* **Brief**
Filter the entries, keeping every line with the word "rdBit".
━━━━━ Data extracts ━━━━━
-- ==== Sys2Proof/Machine/Dma.lean ====
section
/-! DEFINITION. The DMA engine (R337 to R350). -/
namespace Sys2Proof.Machine

/-- A channel's working state. -/
def State.chan (s : State) (n : Nat) : DmaChan := tget {} n s.dma.chans

/-- Set a channel's working state. -/
def State.setChan (s : State) (n : Nat) (c : DmaChan) : State :=
  { s with dma := { s.dma with chans := tins n c s.dma.chans } }

/-- A channel's `DmaState` (Table 15.5). -/
def State.dmaState (s : State) (n : Nat) : Nat := s.rd Ix.DmaState (n + 1)

/-- A channel stops: its state, its halt reason, DMA_HALT, and the end of its lease (R350, Table 15.5). -/
def State.dmaStop (s : State) (n st reason : Nat) : State :=
  let s := s.wr Ix.DmaState (n + 1) st
  let s := s.wr Ix.DmaHaltReason (n + 1) reason
  let s := s.wrBit Ix.DmaStatus (n + 1) 0 true
  let c := s.chan n
  let queue := if st = 6 then [] else c.wbQueue
  let s := s.setChan n { c with desc := none, fetchAt := none, stopReason := 0, lateHalt := false, turning := false, wbQueue := queue }
  let s := s.freeLease (0x100 + n)
  s.raise 0x5802 (n + 1) (packData [f8 n, f8 reason, f32 (s.rd Ix.DmaCurrentDesc (n + 1))])

/-- Stop a channel at its next burst boundary (R350): ABORTING until its outstanding writes are answered, at once where it
waits for an append; no effect on an idle, done or halted channel. -/
def State.dmaAbortWith (s : State) (n reason : Nat) : State :=
  let st := s.dmaState n
  if st = 2 then s.dmaStop n 6 reason
  else if st = 1 then
    if (s.chan n).outstanding.isEmpty then s.dmaStop n 6 reason
    else
      let s := s.wr Ix.DmaState (n + 1) 5
      s.setChan n { s.chan n with stopReason := reason, desc := none, fetchAt := none, turning := false, wbQueue := [] }
  else s

/-- A block, warm or cold reset of a channel: stopped at once, responses discarded, status cleared, IDLE (R350). -/
def State.dmaReset (s : State) (n : Nat) : State :=
  let s := s.setChan n {}
  let s := s.freeLease (0x100 + n)
  let s := (s.raise 0x5802 (n + 1) (packData [f8 n, f8 0x0C, f32 (s.rd Ix.DmaCurrentDesc (n + 1))])).wr Ix.DmaHaltReason (n + 1) 0x0C
  (s.wr Ix.DmaState (n + 1) 0).wr Ix.DmaStatus (n + 1) 0

/-- Is a channel reserved for device functions (R337)? -/
def State.dmaReserved (s : State) (n : Nat) : Bool := s.rdBit Ix.DmaReserved 0 n

/-- Is a number an active user job's (R277)? -/
def State.userJobActive (s : State) (job : Nat) : Bool := s.userJobs.any (fun j => j.job == job)

/-- `DmaStart` (R338): the checks in their order, then the lease and the fetch of the head. -/
def State.dmaStart (s : State) (rec : List Byte) : Res :=
  let head := fieldLE rec 0 5
  let n := fieldLE rec 5 1
  let forJob := bitAt (fieldLE rec 6 1) 0
  let job := fieldLE rec 8 2
  if 15 < n then .error (rangeAt 5)
  else if head % 32 ≠ 0 then .error (rangeAt 0)
  else if forJob && !s.userJobActive job then .error (rangeAt 8)
  else if s.dmaState n = 1 ∨ s.dmaState n = 2 ∨ s.dmaState n = 5 ∨ s.rdBit Ix.BlockResetDma 0 n then .error s.stateAbort
  else if s.dmaReserved n then .error (leaseAbort 0x05000000)
  else
    let owner := if forJob then s.ownerField 3 job else s.ownerField 1 0
    match (s.leaseOf (0x100 + n)).filter (fun l => l.owner != owner) with
    | some l => .error (leaseAbort l.owner)
    | none =>
      let s := if s.leased (0x100 + n) then s else s.takeLease (0x100 + n) owner none none
      let s := s.setChan n { fetchAt := some head,
                             outstanding := (s.chan n).outstanding.map (fun p => { p with past := true }) }
      let s := s.wr Ix.DmaStatus (n + 1) 0
      let s := s.wr Ix.DmaHaltReason (n + 1) 0
      let s := s.wr Ix.DmaCurrentDesc (n + 1) head
      .ok (s.wr Ix.DmaState (n + 1) 1)

/-- `DmaAbort` (R337, R350). -/
def State.dmaAbort (s : State) (n : Nat) : Res :=
  if s.dmaReserved n then .error (leaseAbort 0x05000000) else .ok (s.dmaAbortWith n 0x0A)

/-! Descriptors -/

def DmaDesc.end_ (d : DmaDesc) : Bool := bitAt d.next 0
def DmaDesc.mode (d : DmaDesc) : Nat := bitsOf d.control 27 24
def DmaDesc.priority (d : DmaDesc) : Nat := bitsOf d.control 23 22
def DmaDesc.irq (d : DmaDesc) : Bool := bitAt d.control 21
def DmaDesc.fence (d : DmaDesc) : Bool := bitAt d.control 20
def DmaDesc.wb (d : DmaDesc) : Bool := bitAt d.control 19
def DmaDesc.append (d : DmaDesc) : Bool := bitAt d.control 18
def DmaDesc.ext (d : DmaDesc) : Bool := bitAt d.control 17

/-- The address a NEXT word names. -/
def nextAddr (next : Nat) : Nat := next % 2 ^ 40 / 2 * 2

/-- A descriptor and its extension from the 64 bytes at its address (Tables 15.2, 15.4). -/
def decodeDesc (a : Nat) (l : List Byte) : DmaDesc :=
  { addr := a, next := fieldLE l 0 8, src := fieldLE l 8 8, dst := fieldLE l 16 8, length := fieldLE l 24 4,
    control := fieldLE l 28 4, rows := fieldLE l 32 2, cols := fieldLE l 34 2, elem := fieldLE l 36 1,
    width := fieldLE l 37 1, blocks := fieldLE l 38 2, srcStride := fieldLE l 40 4, dstStride := fieldLE l 44 4 }

/-- Bytes of the stream a bit-plane mode packs, and of its exponent plane and each mantissa plane (R342). -/
def DmaDesc.streamBytes (d : DmaDesc) : Nat := 4 * ceilDiv (d.blocks * (4 + 24 * d.width)) 32
def DmaDesc.expPlane (d : DmaDesc) : Nat := 4 * ceilDiv (4 * d.blocks) 32
def DmaDesc.mantPlane (d : DmaDesc) : Nat := 4 * ceilDiv (24 * d.blocks) 32

/-- Does the extension break R342, or set a field its mode does not use (Table 15.4)? -/
def DmaDesc.extBad (d : DmaDesc) (reserved : Nat) : Bool :=
  if d.mode = 2 then
    d.rows == 0 || d.cols == 0 || !([2, 4, 8, 16].contains d.elem) || d.width != 0 || d.blocks != 0
      || d.srcStride % d.elem != 0 || d.dstStride % d.elem != 0
      || d.length != d.rows * d.cols * d.elem || decide (d.srcStride < d.cols * d.elem)
      || decide (d.dstStride < d.rows * d.elem) || reserved != 0
  else if d.mode = 5 ∨ d.mode = 6 then
    d.rows != 0 || d.cols != 0 || d.elem != 0 || d.srcStride != 0 || d.dstStride != 0
      || decide (d.width < 7) || decide (16 < d.width) || d.blocks == 0 || decide (1092 < d.blocks)
      || d.length != d.streamBytes || reserved != 0
  else
    d.rows != 0 || d.cols != 0 || d.elem != 0 || d.width != 0 || d.blocks != 0 || d.srcStride != 0
      || d.dstStride != 0 || reserved != 0

/-- Is a reserved bit or code set in the descriptor, or an extension missing, or NEXT misaligned (R340 step 5)? -/
def DmaDesc.bad (d : DmaDesc) (extReserved : Nat) : Bool :=
  decide (2 ^ 40 ≤ d.next) || bitsOf d.next 4 1 != 0 || decide (2 ^ 24 ≤ d.length)
    || (if d.mode = 1 then decide (2 ^ 32 ≤ d.src) else decide (2 ^ 40 ≤ d.src)) || decide (2 ^ 40 ≤ d.dst)
    || decide (6 < d.mode) || bitsOf d.control 31 28 != 0 || bitsOf d.control 16 0 != 0
    || ((d.mode == 2 || d.mode == 5 || d.mode == 6) && !d.ext)
    || ((d.mode == 3 || d.mode == 4) && d.length % 4 != 0)
    || (d.ext && d.extBad extReserved)

/-- The first failure of the checks of R340 after a fetch that read the descriptor, as a halt reason. -/
def DmaDesc.failure (d : DmaDesc) (poison : Bool) (extReserved : Nat) : Option Nat :=
  if poison then some 0x07
  else if !d.end_ && nextAddr d.next == d.addr then some 0x02
  else if d.length % 2 ^ 24 = 0 then some 0x01
  else if d.bad extReserved then some 0x06
  else none

/-- What a channel does once a descriptor is behind it (R343, R347): a late error halts it; without END it fetches on, and
with END it waits for an append or reaches DONE. -/
def State.dmaNext (s : State) (n : Nat) (d : DmaDesc) : State :=
  let c := s.chan n
  if c.lateHalt then s.dmaStop n 4 0x09
  else if !d.end_ then
    if s.rd Ix.DmaHopLimit (n + 1) < c.hops + 1 then s.dmaStop n 4 0x03
    else s.setChan n { c with desc := none, fetchAt := some (nextAddr d.next), turning := false }
  else if d.append then
    let s := s.setChan n { c with desc := some d, fetchAt := none, hops := 0, pollAt := s.now, turning := false }
    s.wr Ix.DmaState (n + 1) 2
  else
    let s := s.setChan n { c with desc := none, fetchAt := none, turning := false }
    (s.wr Ix.DmaState (n + 1) 3).freeLease (0x100 + n)

/-- Issue a channel's waiting status write-backs while its outstanding-write table has a free entry (R345, R348). -/
def State.dmaWriteBacks (s : State) (n : Nat) : State :=
  let c := s.chan n
  let room := 16 - c.outstanding.length
  let s := s.setChan n { c with wbQueue := c.wbQueue.drop room }
  (c.wbQueue.take room).foldl (fun (s : State) (q : Nat × List Nat) =>
    let w := s.writeWords (.dma n) (q.1 + 24) (q.2.map (fun v => (leBytes 4 v, false)))
    let c := w.2.chan n
    let c : DmaChan := { c with outstanding := c.outstanding ++ [DmaPending.mk (q.1 + 24) q.1 w.1.isSome true] }
    w.2.setChan n c) s

/-- A descriptor completes (R346): the counts, DMA_DESC_DONE under IRQ, the write-back of R348. -/
def State.dmaComplete (s : State) (n : Nat) (d : DmaDesc) : State :=
  let s := s.bump Ix.DmaDescCount (n + 1)
  let s := s.wr Ix.DmaBytes (n + 1) ((s.rd Ix.DmaBytes (n + 1) + d.length) % 2 ^ 64)
  let s := if d.irq then s.raise 0x5801 (n + 1) (packData [f8 n, f40 d.addr]) else s
  let c := s.chan n
  let status := 2 ^ 31 + b2n c.poisoned * 2 ^ 29 + d.length % 2 ^ 24
  let c : DmaChan := { c with outstanding := c.outstanding.map (fun p => { p with past := true }) }
  let s := if d.wb then
      let c : DmaChan := { c with wbStatus := tins d.addr status c.wbStatus,
                                  wbQueue := c.wbQueue ++ [(d.addr, [status, s.epoch % 2 ^ 32])] }
      (s.setChan n c).dmaWriteBacks n
    else s.setChan n { c with wbStatus := tdel d.addr c.wbStatus }
  s.dmaNext n d

/-- A fetch reads the descriptor's words and the extension's, all of them (R339). -/
def State.dmaFetchRead (s : State) (n a : Nat) : List WordRead × State :=
  let r := s.readWords (.dma n) 8 a
  let control := (r.1.getD 7 ⟨0, true, true⟩).data
  if bitAt control 17 then
    let t := r.2.readWords (.dma n) 8 (a + 32)
    (r.1 ++ t.1, t.2)
  else r

/-- DESCRIPTOR_FETCH (R339, R340, R344): `timeout` tells that the Mortar timeout ended the fetch. A fetch that needs a
domain that is off, or a page on the slow path, waits. -/
def State.descriptorFetch (s : State) (n : Nat) (timeout : Bool) : State :=
  let c := s.chan n
  match c.fetchAt with
  | none => s
  | some a =>
    if s.dmaState n ≠ 1 then s
    else
      match accessDomain a with
      | some d =>
        let w := s.needDomain d
        if !w.1 then w.2
        else
          let s := w.2
          let h := s.slowHold a 64
          if h.1 then h.2
          else
            let s := s.wr Ix.DmaCurrentDesc (n + 1) a
            if timeout then s.dmaStop n 4 0x04
            else
              let r := s.dmaFetchRead n a
              let s := r.2
              if r.1.any (·.error) then s.dmaStop n 4 0x05
              else
                let l := r.1.flatMap (fun w => leBytes 4 w.data)
                let desc := decodeDesc a l
                match desc.failure (r.1.any (·.poison)) (fieldLE l 48 16) with
                | some reason =>
                  let s := if reason = 0x07 then s.consumePoison a else s
                  s.dmaStop n 4 reason
                | none => s.setChan n { c with fetchAt := none, desc := some desc, done := 0,
                                               hops := c.hops + 1, poisoned := false }
      | none => (s.wr Ix.DmaCurrentDesc (n + 1) a).dmaStop n 4 0x05

/-! Modes: the destination address and the source of each output byte -/

/-- Where an output byte comes from: the fill pattern, one source byte, or eight bits of source bytes, each a byte address
and a bit number, `none` for padding. -/
inductive ByteSource where
  | lit (b : Nat)
  | byte (a : Nat)
  | bits (l : List (Option (Nat × Nat)))
  deriving DecidableEq, Repr

/-- Output bytes of a descriptor. -/
def DmaDesc.outLength (d : DmaDesc) : Nat :=
  if d.mode = 5 then d.expPlane + d.width * d.mantPlane else d.length

/-- Row, column and byte of an element for output byte `k` of a corner turn: row tiles of 64 in order, within each the column
tiles of 64, within each the columns, and down each column its rows (R342). -/
def DmaDesc.turnIndex (d : DmaDesc) (k : Nat) : Nat × Nat × Nat :=
  let e := k / d.elem
  let i := e / (64 * d.cols)
  let rows := min 64 (d.rows - 64 * i)
  let r := e % (64 * d.cols)
  let j := r / (rows * 64)
  let q := r % (rows * 64)
  (64 * i + q % rows, 64 * j + q / rows, k % d.elem)

/-- The destination address of output byte `k`. -/
def DmaDesc.outAddr (d : DmaDesc) (k : Nat) : Nat :=
  if d.mode = 2 then
    let t := d.turnIndex k
    d.dst + t.2.1 * d.dstStride + t.1 * d.elem + t.2.2
  else d.dst + k

/-- A bit of a packed plane or stream at `base`, counted from bit 7 of byte 0 downward. -/
def packedBit (base q : Nat) : Option (Nat × Nat) := some (base + q / 8, 7 - q % 8)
━━━━━
* **Response to the exercise**
def State.dmaReserved (s : State) (n : Nat) : Bool := s.rdBit Ix.DmaReserved 0 n
  else if s.dmaState n = 1 ∨ s.dmaState n = 2 ∨ s.dmaState n = 5 ∨ s.rdBit Ix.BlockResetDma 0 n then .error s.stateAbort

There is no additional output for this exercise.